In most cases, the frequently asked questions for your product or service will be very similar to those for similar products and services. In fact, if the pattern of frequent questions differs significantly from those of similar products and services, that probably indicates a deeper problem with the product or service itself. (If people are asking questions about your product that they are not asking about your competitor’s product, what is making your product so hard to figure out?)

A pattern in the questions themselves

Not only is the FAQ generally a common topic pattern, therefore. The particular set of questions frequently asked about any class of product or service is a topic pattern as well. While stopping short of outright plagiarism, let the market guide you to the kinds of frequent questions you should be answering. (But don’t base your FAQ on your competitor’s obviously false and self serving FAQ.)

And then, of course, keep track of what questions your users are actually asking frequently, and add them to the list.
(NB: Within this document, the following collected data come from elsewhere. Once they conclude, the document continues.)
/-- Sets the module power cap. (R399) -/
def execPowerCap (s : State) : Outcome :=
  s.mbox [.ready] [(0, 4)] <|
    let w := s.param 0 4
    if w < 1000 ∨ 4800 < w then .next (s.mbDone 3) else .next ((s.setDev fun d => { d with power := { d.power with cap := w } }).mbDone 0)

/-- Names a future tick at which the module stops. (R391) -/
def execTickstop (s : State) : Outcome :=
  s.mbox [.ready] [(0, 8)] <|
    let t := s.param 0 8
    if t < s.dev.tick + 1250 then .next (s.mbDone 3) else .next (s.mbStart (.tickstop t) (List.range 10))

/-- Returns the stop tick. (R391) -/
def execStopStatus (s : State) : Outcome :=
  s.mbox [.ready, .stopped, .failsafe] [] <| .next (s.mbDone 0 (leBytes ((s.dev.stopped.or s.dev.stopAt).getD 0) 8))

/-- The commands by opcode (R398). -/
def mbCommands : List (Nat × Instr) :=
  [(0x01, .identRead), (0x02, .attest), (0x03, .slotWrite), (0x04, .authRecovery), (0x05, .devReset), (0x06, .powerSet), (0x07, .powerCap), (0x08, .tickstop), (0x09, .stopStatus),
   (0x10, .ctxDefine), (0x11, .ctxAdmit), (0x12, .ctxSave), (0x13, .ctxRestore), (0x14, .ctxRelease), (0x15, .ctxPrio), (0x16, .ctxQuery), (0x17, .ctxFail),
   (0x20, .queueMap), (0x21, .queueReset), (0x22, .queueUnmap), (0x23, .launchQuery), (0x30, .tlbInval), (0x31, .pageResume), (0x32, .pageFail),
   (0x40, .linkEnable), (0x41, .linkFence), (0x42, .linkUnfence), (0x43, .linkSetup), (0x50, .trapSetup), (0x51, .traceSetup), (0x52, .pcbpSet), (0x53, .pcsampleSetup),
   (0x58, .dbgList), (0x59, .dbgRead), (0x5A, .dbgWrite), (0x5B, .dbgResume)]
def mbOpcodes : List Nat := mbCommands.map Prod.fst

/-- The row of the opcode table that a write of MB_CMD performs: the command of its opcode, or the refusal of one that is not listed (R397, R398). -/
noncomputable def mbCommand (opcode : BitVec 16) : Instr := (mbCommands.lookup opcode.toNat).getD (.mbCmdUnlisted opcode)


/-- A write of an opcode not listed is refused with BAD_PARAM. (R398) -/
def execMbCmdUnlisted (opcode : BitVec 16) (s : State) : Outcome :=
  if mbOpcodes.contains opcode.toNat then .refused .notDue
  else if opcode = 0 then .next s
  else if s.dev.mb.busy then .next (s.setMb fun m => { m with result := 1 })
  else .next (s.mbDone 3)

/-- Host write to MB_STATUS clears RSVW by W1C. (R397) -/
def execMbStatusWrite (v : BitVec 64) (s : State) : Outcome :=
  .next (s.setMb fun m => { m with rsvw := (m.rsvw && !v.getLsbD 30) || decide ((v >>> 16).setWidth 14 ≠ (0 : BitVec 14)) })

/-- Whether the host reaches a BAR0 offset (R396): in RECOVERY only the mailbox and the window. -/
def State.reachesBar (s : State) (offset : Nat) : Bool := decide (s.dev.devstate ≠ .recovery) || decide (offset < 0x400) || decide (2 ^ 20 ≤ offset)


/-- Host write to TFLAGS clears HOT or OVERCAP by W1C. (R403) -/
def execTflagsWrite (v : BitVec 64) (s : State) : Outcome :=
  if !s.reachesBar 0x9018 then .next s
  else
    let s := if v >>> 2 = 0 then s else s.setMb fun m => { m with rsvw := true }
    .next (s.setDev fun d => { d with power := { d.power with hot := d.power.hot && !v.getLsbD 1, overcap := d.power.overcap && !v.getLsbD 0 } })

/-- Host write to read-only BAR2, ignored and logged, unless the host does not reach it (R396). (R235) -/
def execBar2Write (offset : Nat) (v : BitVec 64) (s : State) : Outcome :=
  if 2 ^ 19 ≤ offset then .refused .notDue else .next (if v = 0 ∨ s.dev.devstate = .recovery then s else s.setMb fun m => { m with rsvw := true })

/-- The reserved bits of the BAR0 register at an offset (R5, R228, R397, R403); all of them where no register stands. -/
def reservedBits (offset : Nat) : BitVec 64 :=
  if 0x8000 ≤ offset ∧ offset < 0x8120 then 0x001F00000000F8F8
  else if (0x9000 ≤ offset ∧ offset < 0x90B0) ∨ (0x200 ≤ offset ∧ offset < 0x400) then 0
  else 0xFFFFFFFFFFFFFFFF


/-- Host write to a register with no row of its own, with RSV fields ignored and logged. A write of MB_CMD, MB_STATUS or TFLAGS is that of its own
row (`hostWrite`, Step.lean). (R5) -/
def execRegisterWrite (offset : Nat) (v : BitVec 64) (s : State) : Outcome :=
  if offset % 8 ≠ 0 ∨ 2 ^ 21 ≤ offset ∨ offset = 0 ∨ offset = 0x100 ∨ offset = 0x9018 then .refused .notDue
  else if offset < 0x100 then
    .next (s.setMb fun m => { m with params := splice m.params (offset - 8) (leBytes v.toNat 8) })
  else if 2 ^ 20 ≤ offset then
    .next (if s.dev.devstate = .recovery then s.setDev fun d => { d with window := d.window.writeBytes (offset - 2 ^ 20) (leBytes v.toNat 8) } else s)
  else .next (if v &&& reservedBits offset = 0 ∨ !s.reachesBar offset then s else s.setMb fun m => { m with rsvw := true })

/-- The corrected errors of the cores (R125, R403), and their withheld accumulator banks (R122, R403). -/
def State.correctedSum (s : State) : Nat := (s.allCores.map Core.corrected).sum
def State.withheldSum (s : State) : Nat := (s.allCores.map fun k => (k.banks.filter fun b => b.state = .withheld).length).sum


/-- Telemetry registers update every 1 ms, in every DEVSTATE. (R403) -/
def execTelemetryUpdate (mw : Nat) (temps : List Nat) (s : State) : Outcome :=
  let over_ := decide (1000 * s.dev.power.cap < mw)
  .next (s.setDev fun d => { d with
    power := { d.power with mw, seenStep := d.power.step, seenCap := d.power.cap, corrected := s.correctedSum, withheld := s.withheldSum, temps := (List.range 16).map fun i => temps.getD i 0, hot := d.power.hot || temps.any fun t => decide (100000 ≤ t), overcap := d.power.overcap || over_ }
    msix := if over_ then d.msix ++ [1] else d.msix })

/-- 110 °C for 256 µs forces a tick stop in FAILSAFE, also during boot; a TICKSTOP or comparator stop of the same tick then finds the module stopped. The sensors
are not the telemetry, which shows them once in 1 ms. (R402) -/
def execThermalFailsafe (s : State) : Outcome :=
  if s.dev.stopped.isSome then .refused .notDue
  else .next ((s.freeze s.dev.tick .failsafe).setDev fun d => { d with power := { d.power with hot := true } })

/-! ## Settings directed to the units (R17) -/

/-- The units of the module: Arbours 0 to 7 with their cores, Lodges A and B as 8 and 9 (notes/assumptions/25.md). -/
def arbours : List Nat := List.range 8
def allUnits : List Nat := List.range 10

/-- A context number that names a context in a state in which settings are taken (R170, R360, R379). -/
def State.usable (s : State) (n : Nat) : Bool := (s.ctx n).state != .free && (s.ctx n).state != .releasing


/-- Sets a context's trap routing. (R379) -/
def execTrapSetup (s : State) : Outcome :=
  s.mbox [.ready] [(0, 2), (4, 12)] <|
    let c := s.param 0 1
    let hoff := s.param 4 4
    if 63 < c ∨ 1 < s.param 1 1 ∨ hoff % 2 = 1 then .next (s.mbDone 3)
    else if !s.usable c then .next (s.mbDone 2)
    else .next (s.mbStart (.trapSetup c (decide (s.param 1 1 = 1)) (BitVec.ofNat 32 hoff) (BitVec.ofNat 32 (s.param 8 4)) (BitVec.ofNat 32 (s.param 12 4))) arbours)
And keep track of the items in your FAQ that are not being selected frequently and remove them. Lists that get too long to scan stop working, so you need to keep your FAQ short.

By all means group questions in your FAQ, if you can do so using categories that clearly make immediate sense to your readers, but never more than one level deep. Don’t turn your FAQ into a TOC; that is not its function.

Keep the answers to your FAQ questions short, but link them as richly as possible to your overall content set so that people can get more information if they need it. A FAQ that acts as an entrypoint to the overall content set, as well as providing quick answers to frequent questions, is much more valuable than one that stands in isolation.

A good bottom up architecture offers multifaceted navigation that is integrated with the content (rather than standing apart from it). A FAQ provides a valuable facet along the lines of frequency. It is not, as some would have it, a stopgap for poor content organization, but a valuable element of an overall bottom-up information architecture.

Which makes me think that I should probably be adding an Every Page is Page One FAQ to this site. Hmmmmm. Stay tuned.

Series Navigation << Successful Patterns are the Best Guide to Information DesignYou can’t size topics for specific information needs >>

5 thoughts on “FAQs are Still Useful

  1. Scott Patrick Abel

    As long as FAQs are based on frequency, then they are FAQs. Otherwise, they are a list of question/answer pairs that may or may not be frequently asked.

    I agree that adding them is something you — and I — should (both) consider adding them to our sites. Hmmmm…let me think about this frequency issue. Thanks for reminding me of the importance of this type of content.

    Reply
    1. Mark Baker Post author

      Thanks for the comment, Scott.

      I think the key on the frequency issue is to realize that we are never in a completely unique field with completely unique questions. The questions that are frequently asked about content strategy, information design, and information architecture, will be the same no matter if people are reading your site or reading mine.

      I may get specific questions that you would not get, like “What is bottom-up information architecture?”, but these are just instances of the pattern “What is this buzzword you keep peddling?” which every consultant is going to get.

      There may be some truly unique frequently asked questions that only a single organization will ever receive, but not many. For the most part people are going to ask the same questions about any product or service in a particular field.

      Reply
  2. Coco

    Love this article. Actually I would remove “still” from your statement. FAQs are certainly what we, as users, look for the first time we enter any website or use a product.

    Reply
    1. Mark Baker Post author

      Thanks for the comment, Coco.

      I actually debated the use of “still”. In the end I kept it because I thought it might attract a few more eyeballs. But it could be interpreted as meaning we have not got rid of them yet — but we might. That is not what I am saying, of course. They will always be valuable.

      Reply
  3. Jeff Coatsworth

    “The information scent of a FAQ” – just love that phrase, Mark!